Les vagues d’endettement dans le cycle financier
Les évolutions qui se sont produites depuis plus de trente ans, globalisation, déréglementation, développement de nouveaux marchés dérivés, innovations, ont donné aux dynamiques conventionnelles la figure du cycle financier qui était inconnue dans les trente ans précédents de finance réglementée (cf. graphique 1 infra)1. On peut lire la « Grande Modération » en observant le cycle des affaires. Lorsque l’inflation a reflué, l’amplitude du cycle a diminué et, surtout, les récessions se sont faites plus rares et moins amples. Les raisons se trouvent d’abord dans l’ouverture de la Chine et de l’Inde qui a bouleversé le marché du travail mondial et fait pression sur les prix internationaux. Le ciblage de l’inflation y a peu contribué puisque les pays qui ne l’ont pas appliqué ont aussi bénéficié de la modération de l’inflation. Mais surtout, la finance a subi un changement dramatique. Jusqu’au début des années 1980, le cycle financier n’existait pratiquement pas. Il était maîtrisé par la fameuse « répression financière ». Après la violente récession provoquée par le coup de force de Paul Volcker en octobre 1979, la désinflation et le reflux des taux d’intérêt se sont combinés à la libéralisation financière pour déclencher la première vague d’expansion financière. Celle-ci a provoqué les crises bancaires et immobilières aux États-Unis, au Japon et en Scandinavie. La chute des prix des actifs a été profonde jusqu’à 1996. Après les crises asiatique et russe, le reflux des capitaux vers Wall Street a amorcé l’énorme cycle qui s’est écrasé sur la crise généralisée de 2007-2008.

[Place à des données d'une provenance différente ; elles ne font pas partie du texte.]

/-! ### What an act of the host can do -/

/-- What an act of the host can change: an idle engine or the header while ENC is idle, the units that
no command runs in, and a byte that no running command uses. -/
inductive HostChange (s : State) : State → Prop where
  | nothing : HostChange s s
  | hdr (h : Header) (idle : s.enc.busy = false) : HostChange s (s.setHdr h)
  | enc (e : EncEngine) (idle : s.enc.busy = false) : HostChange s (s.setEnc e)
  | dec (d : DecEngine) (idle : s.dec.busy = false) : HostChange s (s.setDec d)
  | he (u : HeUnit) : HostChange s (s.setHe u)
  | hd (u : HdUnit) : HostChange s (s.setHd u)
  | ms (n : Nat) : HostChange s (s.setMs n)
  | byte (sp : SpaceName) (a : Nat) (v : Byte) (inside : a < (s.space sp).size)
      (unread : ¬ s.ReadByACommand ((s.space sp).base + a))
      (unwritten : ¬ s.WrittenByACommand ((s.space sp).base + a)) :
      HostChange s (s.setSpace sp ((s.space sp).write a v))

theorem hostChange_of_issue {c : Command} {s t : State} (h : issueCommand c s = .next t) : HostChange s t := by
  obtain ⟨accepted, run⟩ := issueCommand_next h
  obtain ⟨idle, -⟩ := launchRefusal_none accepted
  cases c with
  | encodeHeader => obtain ⟨u, rfl⟩ := encodeHeader_setHe run; exact .he u
  | decodeHeader => obtain ⟨u, rfl⟩ := decodeHeader_setHd run; exact .hd u
  | maxSize => cases run; exact .ms _
  | encode => obtain ⟨e, rfl⟩ := encodeStart_setEnc run; exact .enc e idle
  | decode => cases (decodeStart_eq s).symm.trans run; exact .dec _ idle

theorem hostChange_of_give {sp : SpaceName} {base : Nat} {content : Content} {bytes : List Byte} {s t : State}
    (h : hostGive sp base content bytes s = .next t) : HostChange s t := by
  obtain ⟨idle, -, rfl⟩ := hostGive_next h
  cases sp with
  | encSrc | encDst => exact .enc _ idle
  | decSrc | decDst => exact .dec _ idle
  | heDst => exact .he _
  | hdSrc => exact .hd _

theorem anyMeet_singleton_append (x : Nat × Nat) (ys zs : List (Nat × Nat)) :
    anyMeet [x] (ys ++ zs) = (anyMeet [x] ys || anyMeet [x] zs) := by
  simp [anyMeet]

theorem hostChange_of_write {sp : SpaceName} {a : Nat} {v : Byte} {s t : State}
    (h : hostWrite sp a v s = .next t) : HostChange s t := by
  obtain ⟨inside, unused, rfl⟩ := hostWrite_next h
  rw [anyMeet_singleton_append, Bool.or_eq_false_iff] at unused
  obtain ⟨unread, unwritten⟩ := unused
  exact .byte sp a v inside (by simp [← meets_liveReads, unread]) (by simp [← meets_liveWrites, unwritten])

/-- All an act of the host can answer a next state with. -/
theorem hostChange_of_hostAct {op : HostOp} {s t : State} (h : hostAct op s = .next t) : HostChange s t := by
  cases op with
  | setHdr header => obtain ⟨idle, rfl⟩ := unlessBusy_next h; exact .hdr header idle
  | setEnc => obtain ⟨idle, rfl⟩ := unlessBusy_next h; exact .enc _ idle
  | setDec => obtain ⟨idle, rfl⟩ := unlessBusy_next h; exact .dec _ idle
  | setHd => cases h; exact .hd _
  | give => exact hostChange_of_give h
  | writeByte => exact hostChange_of_write h
  | readByte => cases hostRead_next h; exact .nothing
  | passStream =>
    obtain ⟨idle, rfl⟩ := unlessBusy_next h
    exact .dec _ (Bool.or_eq_false_iff.mp idle).2
  | issue => exact hostChange_of_issue h

/-! ### Inputs of a running command (R30; 20_memory.md R64 (a)) -/

/-- ENC's parameters are the same, and so is every source byte below its length. -/
abbrev State.EncInputsKept (s t : State) : Prop :=
  t.hdr = s.hdr ∧ t.enc.flip = s.enc.flip ∧ t.enc.srcLen = s.enc.srcLen ∧ t.enc.dstCap = s.enc.dstCap ∧
    (s.enc.src.wf = true → ∀ a, a < s.enc.srcLen → t.enc.src.byteAt a = s.enc.src.byteAt a)

/-- DEC's parameters are the same, and so is every source byte below its length. -/
abbrev State.DecInputsKept (s t : State) : Prop :=
  t.dec.width = s.dec.width ∧ t.dec.height = s.dec.height ∧ t.dec.channels = s.dec.channels ∧
    t.dec.srcLen = s.dec.srcLen ∧ t.dec.dstCap = s.dec.dstCap ∧
    (s.dec.src.wf = true → ∀ a, a < s.dec.srcLen → t.dec.src.byteAt a = s.dec.src.byteAt a)

theorem State.encInputsKept_of_sameInputs {s t : State} (hdr : t.hdr = s.hdr) (same : s.enc.SameInputs t.enc) :
    s.EncInputsKept t := by
  obtain ⟨flip, srcLen, dstCap, src⟩ := same
  exact ⟨hdr, flip, srcLen, dstCap, fun _ _ _ => by rw [src]⟩

theorem State.decInputsKept_of_sameInputs {s t : State} (same : s.dec.SameInputs t.dec) :
    s.DecInputsKept t := by
  obtain ⟨width, height, channels, srcLen, dstCap, src⟩ := same
  exact ⟨width, height, channels, srcLen, dstCap, fun _ _ _ => by rw [src]⟩

theorem State.encInputsKept_of_eq {s t : State} (hdr : t.hdr = s.hdr) (enc : t.enc = s.enc) :
    s.EncInputsKept t :=
  State.encInputsKept_of_sameInputs hdr (by rw [enc]; exact ⟨rfl, rfl, rfl, rfl⟩)

theorem State.decInputsKept_of_eq {s t : State} (dec : t.dec = s.dec) : s.DecInputsKept t :=
  State.decInputsKept_of_sameInputs (by rw [dec]; exact ⟨rfl, rfl, rfl, rfl, rfl, rfl⟩)

/-- The place of a source byte is read by the running command, so the host stores none there. -/
theorem encInputsKept_of_hostChange {s t : State} (busy : s.enc.busy = true) (h : HostChange s t) :
    s.EncInputsKept t := by
  cases h with
  | hdr _ idle | enc _ idle => simp [idle] at busy
  | nothing | dec | he | hd | ms => exact State.encInputsKept_of_eq rfl rfl
  | byte sp a v inside unread =>
    obtain ⟨flip, srcLen, dstCap⟩ := s.setSpace_enc_params sp ((s.space sp).write a v)
    refine ⟨s.setSpace_hdr .., flip, srcLen, dstCap, fun w x hx => ?_⟩
    refine State.byteAt_setSpace_write (sp' := .encSrc) w inside v ?_
    rintro rfl rfl
    exact unread (.inl ⟨busy, Nat.le_add_right .., Nat.add_lt_add_left hx _⟩)

theorem decInputsKept_of_hostChange {s t : State} (busy : s.dec.busy = true) (h : HostChange s t) :
    s.DecInputsKept t := by
  cases h with
  | dec _ idle => simp [idle] at busy
  | nothing | hdr | enc | he | hd | ms => exact State.decInputsKept_of_eq rfl
  | byte sp a v inside unread =>
    obtain ⟨width, height, channels, srcLen, dstCap⟩ := s.setSpace_dec_params sp ((s.space sp).write a v)
    refine ⟨width, height, channels, srcLen, dstCap, fun w x hx => ?_⟩
    refine State.byteAt_setSpace_write (sp' := .decSrc) w inside v ?_
    rintro rfl rfl
    exact unread (.inr ⟨busy, Nat.le_add_right .., Nat.add_lt_add_left hx _⟩)

/-- All a move of the host can answer a next state with: the act taken from the script, then done. -/
theorem hostStep_next {s t : State} (h : hostStep s = .next t) : ∃ script, HostChange (s.setScript script) t := by
  cases script : s.script with
  | nil =>
    cases (hostStep_of_script_nil script).symm.trans h
    exact ⟨s.script, .nothing⟩
  | cons op rest => exact ⟨rest, hostChange_of_hostAct ((hostStep_of_script_cons script).symm.trans h)⟩

theorem moveAgent_keeps_inputs {a : Agent} {s t : State} (h : moveAgent a s = .next t) :
    (s.enc.busy = true → s.EncInputsKept t) ∧ (s.dec.busy = true → s.DecInputsKept t) := by
  cases a with
  | host =>
    obtain ⟨script, change⟩ := hostStep_next h
    exact ⟨fun busy => encInputsKept_of_hostChange (s := s.setScript script) busy change,
      fun busy => decInputsKept_of_hostChange (s := s.setScript script) busy change⟩
  | enc =>
    obtain ⟨e, rfl, same⟩ := encodeStep_sameInputs h
    exact ⟨fun _ => State.encInputsKept_of_sameInputs rfl same, fun _ => State.decInputsKept_of_eq rfl⟩
  | dec =>
    obtain ⟨d, rfl, same⟩ := decodeStep_sameInputs h
    exact ⟨fun _ => State.encInputsKept_of_eq rfl rfl, fun _ => State.decInputsKept_of_sameInputs same⟩

/-- Settles O46: an engine's move keeps its inputs, and the host touches nothing that a command reads. -/
theorem runningInputsAreConstant : Obligations.RunningInputsAreConstant :=
  fun s _ h => moveAgent_keeps_inputs (s := s.popTurn) h

end Sys2Proof.Machine
end

section
/-! PROOFS. 20_memory.md: no access outside a space (R51), moves of the two engines (R63), running commands' spaces
apart (R64), the stream passed on (R65), and the host's use of its buffers (R50, R56, R64). -/

namespace Sys2Proof.Machine

/-! ### Moves of the two engines (R63) -/

/-- Settles O51: a move of an engine answers the state with that engine replaced. -/
theorem engineMovesStayInTheirEngine : Obligations.EngineMovesStayInTheirEngine := by
  refine ⟨fun s t h => ?enc, fun s t h => ?dec⟩
  case enc =>
    obtain ⟨e, rfl, -⟩ := encodeStep_sameInputs h
    exact ⟨rfl, rfl, rfl, rfl, rfl, rfl, rfl⟩
  case dec =>
    obtain ⟨d, rfl, -⟩ := decodeStep_sameInputs h
    exact ⟨rfl, rfl, rfl, rfl, rfl, rfl, rfl⟩

section engines
variable (s : State) (e : EncEngine) (d : DecEngine)

theorem encodeOnePixel_setDec :
    encodeOnePixel (s.setDec d) = mapNext (fun t => t.setDec d) (encodeOnePixel s) := by
  have fetch : (s.setDec d).encFetch = s.encFetch := rfl
  have choice : (s.setDec d).encChoice = s.encChoice := rfl
  simp only [encodeOnePixel, fetch, choice, State.setDec_enc]
  cases s.encFetch with
  | none => rfl
  | some px =>
    simp only
    cases (s.enc.consume px (s.encChoice px).2.1 (s.encChoice px).2.2).emit (encodeAll (s.encChoice px).1) <;> rfl

theorem encodeEnd_setDec : encodeEnd (s.setDec d) = mapNext (fun t => t.setDec d) (encodeEnd s) := by
  simp only [encodeEnd, State.setDec_enc]
  cases s.enc.emit endMarker <;> rfl

/-- A move of ENC neither reads nor changes DEC. -/
theorem encodeStep_setDec : encodeStep (s.setDec d) = mapNext (fun t => t.setDec d) (encodeStep s) := by
  simp only [encodeStep, State.setDec_enc, encodeOnePixel_setDec, encodeEnd_setDec, apply_ite (mapNext _)]
  rfl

On lit sur le graphique 1 que le cycle financier n’est pas corrélé au cycle macroéconomique conjoncturel. Il a une périodicité et une amplitude bien plus grandes. Les autorités monétaires l’ont ignoré conformément au postulat de l’autorégulation de la finance. Comme leur doctrine du ciblage de l’inflation était unidimensionnelle, un instrument (le taux court) et un objectif (la cible d’inflation), il n’était pas possible d’interagir avec le cycle financier et donc d’amortir les déséquilibres qui s’y accumulaient.

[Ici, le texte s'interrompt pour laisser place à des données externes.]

-- ==== Sys2Proof/Machine/Ops.lean ====
section
/-! DEFINITION. The named operations over memory, planes and registers, and TAKING A FAULT
(`State.raise`), the one shared operation of 60_exceptions.md R207. There is no return from a fault
(R212): "The only way out of a faulted or halted state is a new construction". -/

namespace Sys2Proof.Machine

/-- What executing an instruction answers. -/
abbrev Result := Host.Outcome State Fault Refusal

/-! ## Memory (20_memory.md) -/

/-- What an address that memory does not list reads as: the byte construction leaves there when FONT is
at its default (70_reset_and_hazards.md R230: FONT at 0x000 to 0x04F, else 0). A machine built with
another FONT lists the bytes that differ (`State.construct`). -/
def Memory.unlisted (a : Nat) : Byte := font.getD a 0

/-- The first listed byte at an address. -/
def Memory.lookup : Memory → Nat → Option Byte
  | [], _ => none
  | (b, v) :: rest, a => if b = a then some v else Memory.lookup rest a

/-- The byte at an address: `M[addr]` of 20_memory.md R52. The range check is made before any access,
once for the whole range (R60, `outOfRange` in Machine/Operands.lean; fetch has its own, R91). -/
def Memory.read (m : Memory) (a : Nat) : Byte := (Memory.lookup m a).getD (Memory.unlisted a)

/-- The list with the byte put in at its place. -/
def Memory.insert : Memory → Nat → Byte → Memory
  | [], a, v => [(a, v)]
  | (b, w) :: rest, a, v =>
    if a < b then (a, v) :: (b, w) :: rest
    else if a = b then (a, v) :: rest
    else (b, w) :: Memory.insert rest a v

/-- The list without an address. -/
def Memory.erase (m : Memory) (a : Nat) : Memory := m.filter fun c => c.1 != a

/-- `M[addr] <- v` of 20_memory.md R53, keeping the canonical form. An address above 0xFFF has no byte
and is left alone; every store checks its range first (R60). -/
def Memory.write (m : Memory) (a : Nat) (v : Byte) : Memory :=
  if a < Config.memSize then
    if v = Memory.unlisted a then Memory.erase m a else Memory.insert m a v
  else m

/-- Bytes written at rising addresses. -/
def Memory.writeBytes (m : Memory) (a : Nat) : List Byte → Memory
  | [] => m
  | v :: rest => Memory.writeBytes (Memory.write m a v) (a + 1) rest

/-- `n` bytes read at rising addresses. -/
def Memory.readBytes (m : Memory) (a : Nat) : Nat → List Byte
  | 0 => []
  | n + 1 => Memory.read m a :: Memory.readBytes m (a + 1) n

/-- The cells from some address on: rising, inside memory, none equal to the unlisted byte. -/
def Memory.wfFrom (low : Nat) : Memory → Bool
  | [] => true
  | (a, v) :: rest =>
    decide (low ≤ a) && decide (a < Config.memSize) && v != Memory.unlisted a
      && Memory.wfFrom (a + 1) rest

/-- The canonical form: strictly rising addresses of the 4096-byte space, no entry equal to what an
unlisted address reads as. Equal memories are equal lists. -/
def Memory.wf (m : Memory) : Bool := Memory.wfFrom 0 m

/-! ## Construction (70_reset_and_hazards.md R230) -/

/-- The state after Construct with the given FONT at 0x000 to 0x04F (10_state.md R36); with the default
FONT it is `State.reset`. Nothing but those 80 bytes depends on FONT. -/
def State.construct (fontBytes : Vector Byte 80) : State :=
  { State.reset with mem := Memory.writeBytes [] 0 fontBytes.toList }

/-- Construct once more, in a machine that has run: all state as `State.construct` leaves it, but the
model's own draw counter goes on, so that no byte and no key choice of an earlier run comes again. The
spec leaves open how the draws after a new Construct relate to those before it (45_family9_to_C.md R153,
"every execution takes a new draw"); that they are further free values is the model's choice (log entry
2). The model's own event record starts anew (log entry 1). -/
def State.reconstruct (s : State) (fontBytes : Vector Byte 80) : State :=
  { State.construct fontBytes with draws := s.draws }

/-! ## Planes (10_state.md R32) -/

/-- The cell of column `c` and row `r`, `P[c][r]`; off outside the plane. -/
def Plane.cell {w h : Nat} (p : Plane w h) (c r : Nat) : Bool := (p.getD r 0).getLsbD c

/-- The plane with one cell complemented: `P[c][r] <- P[c][r] XOR 1`. -/
def Plane.toggle {w h : Nat} (p : Plane w h) (c r : Nat) : Plane w h :=
  p.setIfInBounds r (p.getD r 0 ^^^ BitVec.twoPow w c)

/-- A plane with every cell 0. -/
def Plane.clear (w h : Nat) : Plane w h := Vector.replicate h 0

/-! ## Registers, the pc and the other single fields -/

/-- `V[x]` (00_scope.md R9). -/
def State.getV (s : State) (x : Reg) : Byte := s.vreg[x.toNat]'x.isLt

/-- `V[x] <- v`. -/
def State.setV (s : State) (x : Reg) (v : Byte) : State :=
  { s with vreg := s.vreg.set x.toNat v x.isLt }

/-- `I <- v`. -/
def State.setI (s : State) (v : Word) : State := { s with ireg := v }

/-- `DT <- v`. -/
def State.setDt (s : State) (v : Byte) : State := { s with dt := v }

/-- `ST <- v`. -/
def State.setSt (s : State) (v : Byte) : State := { s with st := v }

/-- `mode <- m`. -/
def State.setMode (s : State) (m : Resolution) : State := { s with mode := m }

/-- The memory replaced. -/
def State.setMem (s : State) (m : Memory) : State := { s with mem := m }

/-- `running <- 0` (10_state.md R35). -/
def State.halt (s : State) : State := { s with running := false }

/-- `draw_pending <- 1` (10_state.md R34). -/
def State.markDrawn (s : State) : State := { s with drawPending := true }

/-- One free value has been taken (log entry 2). -/
def State.countDraw (s : State) : State := { s with draws := s.draws + 1 }

/-- `emit E` (00_scope.md R9): the event goes to the host; nothing else changes (log entry 1). -/
def State.emit (s : State) (e : Event) : State := { s with events := e :: s.events }

/-- The event stream in step order (60_exceptions.md R220). -/
def State.eventStream (s : State) : List Event := s.events.reverse

/-- `pc <- target`. -/
def State.jump (s : State) (target : Word) : State := { s with pc := target }

/-- `pc <- NEXT`, the fall-through `(pc + 2) mod 65536` (40_step_cycle.md R94). -/
def State.advance (s : State) : State := s.jump (s.pc + 2)

/-- `pc <- SKIP` when the condition holds, else `pc <- NEXT` (40_step_cycle.md R94). -/
def State.skipIf (s : State) (taken : Bool) : State := s.jump (if taken then s.pc + 4 else s.pc + 2)

/-! ## The call stack (10_state.md R26 to R28) -/

/-- Push the pc, when a slot is free: `S[sp] <- pc`, `sp <- sp + 1`. -/
def State.push? (s : State) : Option State :=
  if h : s.sp.val < 16 then
    some { s with stack := s.stack.set s.sp.val s.pc h, sp := ⟨s.sp.val + 1, by omega⟩ }
  else none

/-- Pop, when a slot is occupied: `sp <- sp - 1`, and the slot's value, which the slot keeps. -/
def State.pop? (s : State) : Option (Word × State) :=
  if h : s.sp.val = 0 then none
  else
    have := s.sp.isLt
    some (s.stack[s.sp.val - 1], { s with sp := ⟨s.sp.val - 1, by omega⟩ })

/-! ## Taking a fault (60_exceptions.md R207) -/

/-- `raise Fault(kind, info)`: the state is as before the step, but for the record, which holds the
kind, the address and word of the faulting instruction and the offending address or key index. -/
def State.raise (s : State) (kind : FaultKind) (op : Option Word) (addr : Option Nat) : State :=
  { s with fault := some ⟨kind, s.pc, op, addr⟩ }

/-- The code of a fault kind (60_exceptions.md R201). -/
def FaultKind.code : FaultKind → Nat
  | .fetchOutOfRange => 1
  | .memOutOfRange => 2
  | .stackOverflow => 3
  | .stackUnderflow => 4
  | .keyOutOfRange => 5

end Sys2Proof.Machine
end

Le cycle financier est dirigé par la dynamique du crédit privé, impulsée par l’intermédiation financière échappant à tout contrôle macroéconomique. Il est mû par une logique de momentum dont le combustible est la dette (cf. graphique 2 ci-contre)2. On y remarque un changement dramatique dans les relations entre le crédit bancaire et les actifs détenus par, d’un côté, l’ensemble des intermédiaires financiers et, d’un autre côté, la monnaie. À partir des années 1980 et jusqu’à la crise financière, toute corrélation a disparu entre l’évolution des actifs détenus par la finance et l’agrégat monétaire M2 en tant que principal passif des banques. Le crédit des banques a augmenté bien plus vite que les dépôts, et les actifs des intermédiaires financiers dans leur ensemble encore beaucoup plus vite que le crédit des banques commerciales.

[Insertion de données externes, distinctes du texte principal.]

-- ==== Sys2Proof/Syntax.lean ====
section
/-! DEFINITION. The instructions: one constructor per row of spec/opcode_table.json, in its order.
Operands are the fields of 30_encoding.md R71 that the row's format names (R72). -/

namespace Sys2Proof

inductive Instr where
  | cls                                   -- 00E0  CLS
  | ret                                   -- 00EE  RET
  | exit                                  -- 00FD  EXIT
  | low                                   -- 00FE  LOW
  | high                                  -- 00FF  HIGH
  | jp (nnn : Addr)                       -- 1nnn  JP nnn
  | call (nnn : Addr)                     -- 2nnn  CALL nnn
  | seImm (x : Reg) (nn : Byte)           -- 3xnn  SE Vx, nn
  | sneImm (x : Reg) (nn : Byte)          -- 4xnn  SNE Vx, nn
  | seReg (x y : Reg)                     -- 5xy0  SE Vx, Vy
  | ldImm (x : Reg) (nn : Byte)           -- 6xnn  LD Vx, nn
  | addImm (x : Reg) (nn : Byte)          -- 7xnn  ADD Vx, nn
  | ldReg (x y : Reg)                     -- 8xy0  LD Vx, Vy
  | orReg (x y : Reg)                     -- 8xy1  OR Vx, Vy
  | andReg (x y : Reg)                    -- 8xy2  AND Vx, Vy
  | xorReg (x y : Reg)                    -- 8xy3  XOR Vx, Vy
  | addReg (x y : Reg)                    -- 8xy4  ADD Vx, Vy
  | subReg (x y : Reg)                    -- 8xy5  SUB Vx, Vy
  | shr (x y : Reg)                       -- 8xy6  SHR Vx, Vy  (y decoded and ignored)
  | subn (x y : Reg)                      -- 8xy7  SUBN Vx, Vy
  | shl (x y : Reg)                       -- 8xyE  SHL Vx, Vy  (y decoded and ignored)
  | sneReg (x y : Reg)                    -- 9xy0  SNE Vx, Vy
  | ldI (nnn : Addr)                      -- Annn  LD I, nnn
  | jpV0 (nnn : Addr)                     -- Bnnn  JP V0, nnn
  | rnd (x : Reg) (nn : Byte)             -- Cxnn  RND Vx, nn
  | drw (x y : Reg) (n : Count)           -- Dxyn  DRW Vx, Vy, n
  | skp (x : Reg)                         -- Ex9E  SKP Vx
  | sknp (x : Reg)                        -- ExA1  SKNP Vx
  | ldVxDt (x : Reg)                      -- Fx07  LD Vx, DT
  | ldVxK (x : Reg)                       -- Fx0A  LD Vx, K
  | ldDtVx (x : Reg)                      -- Fx15  LD DT, Vx
  | ldStVx (x : Reg)                      -- Fx18  LD ST, Vx
  | addI (x : Reg)                        -- Fx1E  ADD I, Vx
  | ldF (x : Reg)                         -- Fx29  LD F, Vx
  | ldHf (x : Reg)                        -- Fx30  LD HF, Vx
  | ldB (x : Reg)                         -- Fx33  LD B, Vx
  | storeRegs (x : Reg)                   -- Fx55  LD [I], Vx
  | loadRegs (x : Reg)                    -- Fx65  LD Vx, [I]
  deriving DecidableEq, Repr

end Sys2Proof
end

Les enchaînements macroéconomiques du processus d’amplification sont décrits sur le schéma 1 (cf. infra). Dans un début de cycle, le coût bas de l’intermédiation financière s’auto-entretient et nourrit le boom expansionniste par son interaction avec la baisse du prix du risque, le levier et la valorisation spéculative des actifs qui se transmet à l’économie réelle par la hausse de la richesse des agents non financiers. L’interaction du levier et de la hausse des prix d’actifs étant procyclique, l’activité économique s’élève avec la hausse de la richesse des agents non financiers. Les banques et les intermédiaires de marché sont les principaux vecteurs de l’amplification. En effet, pour un niveau donné de levier bancaire, la hausse du prix des actifs mis en collatéral des prêts bancaires accroît la distance au défaut (égale à : (valeur de marché du collatéral – valeur faciale des crédits)/valeur faciale des crédits) telle qu’elle est déduite des modèles VaR (value at risk) fondés sur des lois de probabilité gaussiennes. Elle réduit la probabilité de défaut qui est calculée par ces modèles et qui est fonction inverse de la distance. Il s’ensuit que la valorisation en mark-to-market induit les banques à faire travailler du capital considéré comme excédentaire pour augmenter leur rentabilité financière. Elles accroissent leur levier pour relancer le crédit à tous ceux qui entrent dans le marché, attirés par les gains en capital espérés de l’achat d’actifs. Le schéma 1 montre qu’il n’existe aucune force de retour vers un équilibre « fondamental » dans cette dynamique.
Les acteurs de marché sont financés à crédit contre un collatéral qui est l’actif spéculatif lui-même. C’est pourquoi les leviers de dettes s’accroissent en même temps que le prix d’actifs monte, jusqu’à des niveaux qui apparaîtront ultérieurement excessifs. Le fait que le risque caché s’accumule tout en restant dissimulé dans les bilans, et plus généralement dans les formes multiples de l’exposition à la variabilité des prix d’actifs, est inhérent à la logique du momentum. La sous-estimation du risque résulte de l’absence de benchmark extérieur à la valorisation autoréférentielle des actifs que produit la finance. Du fait du levier d’endettement, ce risque s’inscrit dans les bilans. Il n’est pas seulement individuel puisque les bilans sont interdépendants. Il se développe sous la forme de vulnérabilités financières.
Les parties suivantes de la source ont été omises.